Collected data entries

/-- A primitive polynomial has a constant term, or no power would be 1. -/
theorem exists_ordSearch_of_primitive (hprim : polyPrimitive p) : ∃ k, ordSearch p = some k := by
  obtain ⟨hd, -, hpowers⟩ := hprim
  obtain ⟨n, hn, hone⟩ := hpowers 1#w (one_ne_zero_of_deg (Nat.le_of_succ_le hd)) (by rw [deg_one]; omega)
  rw [← Option.ne_none_iff_exists', ne_eq, ordSearch_eq_none_iff_getLsbD hd]
  exact fun h0 => power_ne_one hd h0 hn hone

/-- The primitive polynomials are those whose order is the bound of the search (R165). -/
theorem polyPrimitive_iff_ordSearch (hd : 2 ≤ deg p) : polyPrimitive p ↔ ordSearch p = some (groupOrder p) := by
  constructor
  · intro hprim
    obtain ⟨k, hk⟩ := exists_ordSearch_of_primitive hprim
    obtain ⟨-, -, hpowers⟩ := hprim
    obtain ⟨⟨hpos, -⟩, hone, -⟩ := ordSearch_eq_some_iff.1 hk
    rw [hk, (order_eq_groupOrder_iff hd hk).2]
    intro c hc hdeg
    obtain ⟨n, -, hn⟩ := hpowers c hc hdeg
    exact ⟨n % k, Nat.mod_lt n hpos, by rw [(power_periodic hd hone).map_mod_nat, hn]⟩
  · intro hk
    have hres := (order_eq_groupOrder_iff hd hk).1 rfl
    obtain ⟨⟨hpos, -⟩, hone, -⟩ := ordSearch_eq_some_iff.1 hk
    refine ⟨hd, polyIrreducible_of_powers hd (getLsbD_zero_of_ordSearch hd hk) fun c hc hdeg => ?_,
      fun c hc hdeg => ?_⟩
    · obtain ⟨n, -, hn⟩ := hres c hc hdeg
      exact ⟨n, hn⟩
    · obtain ⟨n, -, hn⟩ := hres c hc hdeg
      exact ⟨n + groupOrder p, by omega, by rw [power_periodic hd hone n, hn]⟩

/-- Settles O37: ISPRIM compares the order with the bound of the search. -/
theorem isprimDecidesPrimitivity : Obligations.IsprimDecidesPrimitivity := by
  intro w p hd
  have hne : 0#w ≠ 1#w := (one_ne_zero_of_deg (Nat.le_of_succ_le hd)).symm
  rw [polyPrimitive_iff_ordSearch hd, groupOrder]
  cases hk : ordSearch p with
  | none => simp [outcomeIsprim_of_none hd hk, CommandOutcome.quiet, hne]
  | some k => simp [outcomeIsprim_of_some hd hk, CommandOutcome.quiet, hne]

/-! ### ENUM of a primitive polynomial (R172) -/

theorem map_elemAt_range_succ (p : GF2Poly w) (k : Nat) :
    (List.range (k + 1)).map (elemAt p) = 0#w :: (List.range k).map (power p) := by
  simp [List.range_succ_eq_map, Function.comp_def]

theorem nodup_powers (hd : 2 ≤ deg p) {k : Nat} (hk : ordSearch p = some k) :
    (0#w :: (List.range k).map (power p)).Nodup := by
  refine List.nodup_cons.2 ⟨fun hmem => ?_, List.nodup_range.map_on fun i hi j hj h => ?_⟩
  · obtain ⟨n, -, hn⟩ := List.mem_map.1 hmem
    exact power_ne_zero hd (getLsbD_zero_of_ordSearch hd hk) n hn
  · exact power_injOn hd hk (List.mem_range.1 hi) (List.mem_range.1 hj) h

/-- A primitive `p` has all `2^d` residues in `Elems(p)`: 0 and the `2^d - 1` powers. -/
theorem outcomeEnum_of_primitive (hprim : polyPrimitive p) :
    outcomeEnum p =
      { len := 2 ^ deg p, elem := elemAt p, res := some (BitVec.ofNat w (2 ^ deg p)),
        ord := some (BitVec.ofNat w (groupOrder p)), err := .none, ovf := false } := by
  have hd := hprim.1
  have hcount : groupOrder p + 1 = 2 ^ deg p := Nat.sub_add_cancel Nat.one_le_two_pow
  rw [outcomeEnum_of_some hd ((polyPrimitive_iff_ordSearch hd).1 hprim), hcount]

theorem emits_of_primitive (hprim : polyPrimitive p) :
    (outcomeEnum p).emits = 0#w :: (List.range (groupOrder p)).map (power p) := by
  have hcount : groupOrder p + 1 = 2 ^ deg p := Nat.sub_add_cancel Nat.one_le_two_pow
  rw [outcomeEnum_of_primitive hprim, CommandOutcome.emits, ← hcount, map_elemAt_range_succ]

/-- Settles O39: the elements are 0 and the powers below the order, which are the nonzero residues, each once. -/
theorem enumOfAPrimitiveListsTheField : Obligations.EnumOfAPrimitiveListsTheField := by
  intro w p hprim
  have hd := hprim.1
  have hk := (polyPrimitive_iff_ordSearch hd).1 hprim
  obtain ⟨⟨hpos, -⟩, -⟩ := ordSearch_eq_some_iff.1 hk
  have houtcome := outcomeEnum_of_primitive hprim
  have hnodup : (outcomeEnum p).emits.Nodup := emits_of_primitive hprim ▸ nodup_powers hd hk
  have hone : (outcomeEnum p).emits[1]? = some 1#w := by
    rw [emits_of_primitive hprim, List.getElem?_cons_succ, List.getElem?_map, List.getElem?_range hpos]
    rfl
  have hlength : (outcomeEnum p).emits.length = 2 ^ deg p := by
    simp [CommandOutcome.emits, houtcome]
  refine ⟨by rw [houtcome], by rw [houtcome], hlength, hnodup, by rw [emits_of_primitive hprim]; rfl, hone,
    fun j hj hj1 => ?_, fun c hc => ?_⟩
  · have hlt : 1 < (outcomeEnum p).emits.length := (List.getElem?_eq_some_iff.1 hone).1
    have hj2 : 1 = j := (List.getElem?_inj hlt hnodup).1 (hone.trans hj1.symm)
    omega
  · rw [emits_of_primitive hprim, List.mem_cons, List.mem_map]
    refine or_iff_not_imp_left.2 fun hne => ?_
    obtain ⟨n, hn, hpower⟩ := (order_eq_groupOrder_iff hd hk).1 rfl c hne (hc.resolve_left hne)
    exact ⟨n, List.mem_range.2 hn, hpower⟩

end Sys2Proof.Machine

/-! PROOFS. Whole-machine rules: what each register answers to, and runs of many steps (10_state.md,
40_command_lifecycle.md, 70_reset_and_hazards.md). -/

namespace Sys2Proof.Machine

variable {P : Params}

/-! ### The operand registers (R21, R63) -/

/-- A host write that changes OPA is the write of the new value to OPA (R62). -/
theorem idx_of_hostWrite_opa_ne {b : Block P} {idx : RegIndex} {v : P.Word}
    (hne : (b.hostWrite idx v).opa ≠ b.opa) : idx = 0x2#4 ∧ v = (b.hostWrite idx v).opa := by
  rcases hostWrite_cases b v idx with ⟨-, -, h⟩ | ⟨-, -, h⟩ | ⟨-, -, h⟩ | ⟨-, -, h⟩ | ⟨rfl, h⟩ | ⟨-, h⟩ | ⟨-, h⟩
  case inr.inr.inr.inr.inl => exact ⟨rfl, by rw [h]⟩
  all_goals simp [h] at hne

/-- A host write that changes OPB is the write of the new value to OPB (R62). -/
theorem idx_of_hostWrite_opb_ne {b : Block P} {idx : RegIndex} {v : P.Word}
    (hne : (b.hostWrite idx v).opb ≠ b.opb) : idx = 0x3#4 ∧ v = (b.hostWrite idx v).opb := by
  rcases hostWrite_cases b v idx with ⟨-, -, h⟩ | ⟨-, -, h⟩ | ⟨-, -, h⟩ | ⟨-, -, h⟩ | ⟨-, h⟩ | ⟨rfl, h⟩ | ⟨-, h⟩
  case inr.inr.inr.inr.inr.inl => exact ⟨rfl, by rw [h]⟩
  all_goals simp [h] at hne

/-- Settles O50: neither the engine nor the consumer writes an operand register, and a host write only its own. -/
theorem onlyTheHostChangesTheOperands : Obligations.OnlyTheHostChangesTheOperands := by
  intro P b b' e e' hstep
  rcases step_inv hstep with ⟨-, rfl, -⟩ | ⟨_, -, rfl, -⟩ | ⟨idx, v, ht, rfl, -⟩ | ⟨-, -, rfl, -⟩ |
    ⟨v, q, -, -, rfl, -⟩ | ⟨ht, -, -⟩
  · obtain ⟨-, hopa, hopb, -⟩ := engineStep_frame b b.outcome
    exact ⟨fun hne => absurd hopa hne, fun hne => absurd hopb hne⟩
  · exact ⟨fun hne => absurd rfl hne, fun hne => absurd rfl hne⟩
  · refine ⟨fun hne => .inl ?_, fun hne => .inl ?_⟩
    · obtain ⟨rfl, hv⟩ := idx_of_hostWrite_opa_ne hne
      rw [ht, ← hv]
    · obtain ⟨rfl, hv⟩ := idx_of_hostWrite_opb_ne hne
      rw [ht, ← hv]
  · exact ⟨fun hne => absurd rfl hne, fun hne => absurd rfl hne⟩
  · exact ⟨fun hne => absurd rfl hne, fun hne => absurd rfl hne⟩
  · exact ⟨fun _ => .inr ht, fun _ => .inr ht⟩

/-- An engine step does not look at the operand registers (R63). -/
theorem engineStep_operands (b : Block P) (r : CommandOutcome P.W) (x y : P.Word) :
    ({ b with opa := x, opb := y } : Block P).engineStep r = { b.engineStep r with opa := x, opb := y } := by
  have hemit : ({ b with opa := x, opb := y } : Block P).emitEnabled r = b.emitEnabled r := rfl
  have hcomplete : ({ b with opa := x, opb := y } : Block P).completeEnabled r = b.completeEnabled r := rfl
  rw [Block.engineStep, Block.engineStep, hemit, hcomplete]
  split
  · rfl
  · split <;> rfl

/-- Settles O57: the outcome is that of the latched operands, and the engine step keeps the registers apart. -/
theorem operandWritesDoNotReachTheRunningCommand : Obligations.OperandWritesDoNotReachTheRunningCommand := by
  intro P b b' e e' x y hnext hstep
  obtain ⟨rfl, rfl⟩ := next_mk_inj ((step_engineNext b hnext).symm.trans hstep)
  rw [step_engineNext _ hnext, ← engineStep_operands]
  rfl

/-! ### The results (R30, R31, R104) -/

/-- RESULT, ORDER, ERR, OVF and AZERO: what R104 lets a completion write. -/
def Block.results (b : Block P) : P.Word × P.Word × BitVec 4 × Bool × Bool :=
  (b.result, b.order, statusErr b.status, statusOvf b.status, statusAzero b.status)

▶ _About this task_:
As listed above, the lines from the line with "each once. -/" to the line with "have hk := (polyPrimitive_iff_ordSearch" are to be echoed exactly, with both ends included and nothing added.

▶ _Output for this exercise_:
/-- Settles O39: the elements are 0 and the powers below the order, which are the nonzero residues, each once. -/
theorem enumOfAPrimitiveListsTheField : Obligations.EnumOfAPrimitiveListsTheField := by
  intro w p hprim
  have hd := hprim.1
  have hk := (polyPrimitive_iff_ordSearch hd).1 hprim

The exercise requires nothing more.